- Born: 17 December 1921 Marylebone, London, England
- Died: 13 October 2000 (aged 78) Middletown, Connecticut, U.S.
- Spouses: ; Edwin F. Russell ​ ​(m. 1943; div. 1966)​ ; Guy Burgos ​ ​(m. 1966; div. 1967)​ ; Theo Roubanis ​ ​(m. 1967; div. 1981)​
- Children: 4
- Parents: John Spencer-Churchill, 10th Duke of Marlborough (father); Mary Cadogan (mother);

= Lady Sarah Spencer-Churchill =

British socialite and philanthropist(1921–2000)

Lady Sarah Consuelo Spencer-Churchill (17 December 1921 – 13 October 2000) was a British socialite and philanthropist. She was the daughter of the 10th Duke of Marlborough.

==Early life==
Spencer-Churchill was born on 17 December 1921, the eldest child of John, Marquess of Blandford, and the Hon. Mary Cadogan. She was christened Sarah Consuelo after her paternal grandmother, Consuelo Vanderbilt Balsan, on 17 January 1922 at St Margaret's, Westminster. She was raised at Lowesby Hall, her parent's home in Leicestershire. When she was 13-years-old, her father succeeded her grandfather as the 10th Duke of Marlborough and the family moved to Blenheim Palace.

On 7 July 1939, Spencer-Churchill's parents held her coming-out ball at Blenheim Palace. 1,000 guests included the Duke and Duchess of Kent, her kinsman Winston Churchill and his wife Clementine, Anthony Eden, Henry "Chips" Channon, Ian Fleming, and John F. Kennedy and his siblings. Music was provided by Ambrose and his orchestra. It was hailed as the most splendid occasion of the 1939 season, the last before World War II – now regarded as the "last season". On the event, Channon noted in his diary: "I have seen much, travelled far and am accustomed to splendour, but there has never been anything like tonight".
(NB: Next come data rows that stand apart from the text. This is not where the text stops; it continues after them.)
theorem fr_copyToPort (i m port : Nat) (share : Option Nat) (s : State) : Fr 55425762 s (copyToPort i m port share s) := by
  unfold copyToPort
  repeat' (first
    | exact Or.inl rfl
    | exact Or.inr rfl
    | lift_lets
    | (intro u_; refine Fr.cut (M := 55425762) (s := s) (t := u_) ?_ fun hu_ => ?_; (on_goal 2 => clear_value u_); (on_goal 1 => subst u_))
    | intro v_
    | with_reducible refine Fr.ite ?_ ?_
    | ((with_reducible apply Fr.step); (on_goal 1 => first | with_reducible apply fr_countPort | with_reducible apply fr_setPkt | with_reducible apply fr_modPkt | with_reducible apply fr_setCells | with_reducible apply fr_joinQueue | with_reducible apply fr_flushPort | with_reducible apply fr_storeOnDie | with_reducible apply fr_refuseCopy); (on_goal 1 => exact rfl))
    | split
    | (clear_value *; split)
    | with_reducible assumption
    | with_reducible exact Fr.refl _ _
    | with_reducible refine Fr.upd ‹_› ?_ ?_ ?_ ?_ ?_ ?_ ?_ ?_ ?_ ?_ ?_ ?_ ?_ ?_ ?_ ?_ ?_ ?_ ?_ ?_ ?_ ?_ ?_ ?_ ?_ ?_ ?_ ?_ ?_
    | with_reducible refine Fr.upd (Fr.refl _ _) ?_ ?_ ?_ ?_ ?_ ?_ ?_ ?_ ?_ ?_ ?_ ?_ ?_ ?_ ?_ ?_ ?_ ?_ ?_ ?_ ?_ ?_ ?_ ?_ ?_ ?_ ?_ ?_ ?_)

theorem fr_mirrorCopy (p : Pkt) (root : Nat) (share : Option Nat) (s : State) : Fr 55556834 s (mirrorCopy p root share s) := by
  unfold mirrorCopy
  repeat' (first
    | exact Or.inl rfl
    | exact Or.inr rfl
    | split
    | lift_lets
    | (intro u_; refine Fr.cut (M := 55556834) (s := s) (t := u_) ?_ fun hu_ => ?_; (on_goal 2 => clear_value u_); (on_goal 1 => subst u_))
    | intro v_
    | with_reducible refine Fr.ite ?_ ?_
    | with_reducible apply fr_puntTo
    | ((with_reducible apply Fr.step); (on_goal 1 => first | with_reducible apply fr_modPkt | with_reducible apply fr_newPkt | with_reducible exact Fr.of_eq (by assumption) (fr_newPkt _ _) | with_reducible apply fr_meetEgress | with_reducible apply fr_readMirror | with_reducible exact Fr.of_eq (by assumption) (fr_readMirror _ _) | with_reducible apply fr_refuseCopy | with_reducible apply fr_copyToPort); (on_goal 1 => exact rfl))
    | exact rfl
    | intro v_
    | split
    | (clear_value *; split)
    | with_reducible assumption
    | with_reducible exact Fr.refl _ _
    | with_reducible refine Fr.upd ‹_› ?_ ?_ ?_ ?_ ?_ ?_ ?_ ?_ ?_ ?_ ?_ ?_ ?_ ?_ ?_ ?_ ?_ ?_ ?_ ?_ ?_ ?_ ?_ ?_ ?_ ?_ ?_ ?_ ?_
    | with_reducible refine Fr.upd (Fr.refl _ _) ?_ ?_ ?_ ?_ ?_ ?_ ?_ ?_ ?_ ?_ ?_ ?_ ?_ ?_ ?_ ?_ ?_ ?_ ?_ ?_ ?_ ?_ ?_ ?_ ?_ ?_ ?_ ?_ ?_
    | with_reducible refine Fr.upd ?_ ?_ ?_ ?_ ?_ ?_ ?_ ?_ ?_ ?_ ?_ ?_ ?_ ?_ ?_ ?_ ?_ ?_ ?_ ?_ ?_ ?_ ?_ ?_ ?_ ?_ ?_ ?_ ?_ ?_)

theorem fr_admitPkt (i : Nat) (s : State) : Fr 325040866 s (admitPkt i s) := by
  unfold admitPkt
  repeat' (first
    | exact Or.inl rfl
    | exact Or.inr rfl
    | lift_lets
    | (intro u_; refine Fr.cut (M := 325040866) (s := s) (t := u_) ?_ fun hu_ => ?_; (on_goal 2 => clear_value u_); (on_goal 1 => subst u_))
    | intro v_
    | with_reducible refine Fr.ite ?_ ?_
    | with_reducible apply fr_puntTo
    | ((with_reducible apply Fr.step); (on_goal 1 => first | with_reducible apply fr_setPkt | with_reducible apply fr_discard | with_reducible apply fr_admitMain | with_reducible apply fr_mirrorCopy); (on_goal 1 => exact rfl))
    | exact rfl
    | intro v_
    | split
    | with_reducible assumption
    | with_reducible exact Fr.refl _ _
    | with_reducible refine Fr.upd ‹_› ?_ ?_ ?_ ?_ ?_ ?_ ?_ ?_ ?_ ?_ ?_ ?_ ?_ ?_ ?_ ?_ ?_ ?_ ?_ ?_ ?_ ?_ ?_ ?_ ?_ ?_ ?_ ?_ ?_
    | with_reducible refine Fr.upd (Fr.refl _ _) ?_ ?_ ?_ ?_ ?_ ?_ ?_ ?_ ?_ ?_ ?_ ?_ ?_ ?_ ?_ ?_ ?_ ?_ ?_ ?_ ?_ ?_ ?_ ?_ ?_ ?_ ?_ ?_ ?_)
The war broke out just under two months after her ball. She worked in a munitions factory in Cowley under the name "Sally Churchill".

==Personal life==
Spencer-Churchill was married three times. She first married Edwin Fairman Russell, a lieutenant in the United States Navy, on 15 May 1943 at St Margaret's Westminster. Winston Spencer Churchill was a pageboy. They settled in Oyster Bay, New York, and had four daughters:
- Serena Mary Churchill Russell (born 1944), she married Neil Balfour.
- Consuelo Sarah Russell (1946–2020), she married James Toback.
- Alexandra Brenda Russell (1949–2018)
- Jacqueline Russell (born 1958)
Spencer-Churchill obtained a divorce from Russell in Reno in 1966. She remarried Guillermo “Guy” Burgos Ossa, a Chilean playboy 16-years her junior, on 11 November 1966. The marriage was short lived and they divorced in Mexico the next year, remaining friends all their lives. Her third and final marriage was in Philadelphia in November 1967 to 27-year-old Greek actor Theodorus "Theo" Roubanis. They were divorced in 1981.

==Later life and death==
Having made frequent visits to the United States as a child to visit her paternal grandmother Consuelo Vanderbilt, Spencer-Churchill lived permanently in the US after her first marriage. She was particularly close to her grandmother and inherited her house on Long Island when she died in 1964.

Spencer-Churchill maintained a home in Jamaica called 'Content' where she entertained Queen Elizabeth The Queen Mother. In January 1977, masked intruders robbed the home at gunpoint. She remained in Jamaica despite the attack, for which she was applauded by prime minister Michael Manley.

She was credited as a producer on the 1973 British-Greek film Medusa. Her husband at the time, Theo Roubanis, acted in and did the music for the film.

Spencer-Churchill died in Middletown, Connecticut, on 13 October 2000 at the age of 78. Her death occurred suddenly during surgery. After a funeral at St. James' Episcopal Church in Manhattan, she was cremated. Half of her ashes were interred with other members of the Spencer-Churchill family in the churchyard at St Martin's Church, Bladon, near Blenheim Palace, and the other half were spread in Jamaica.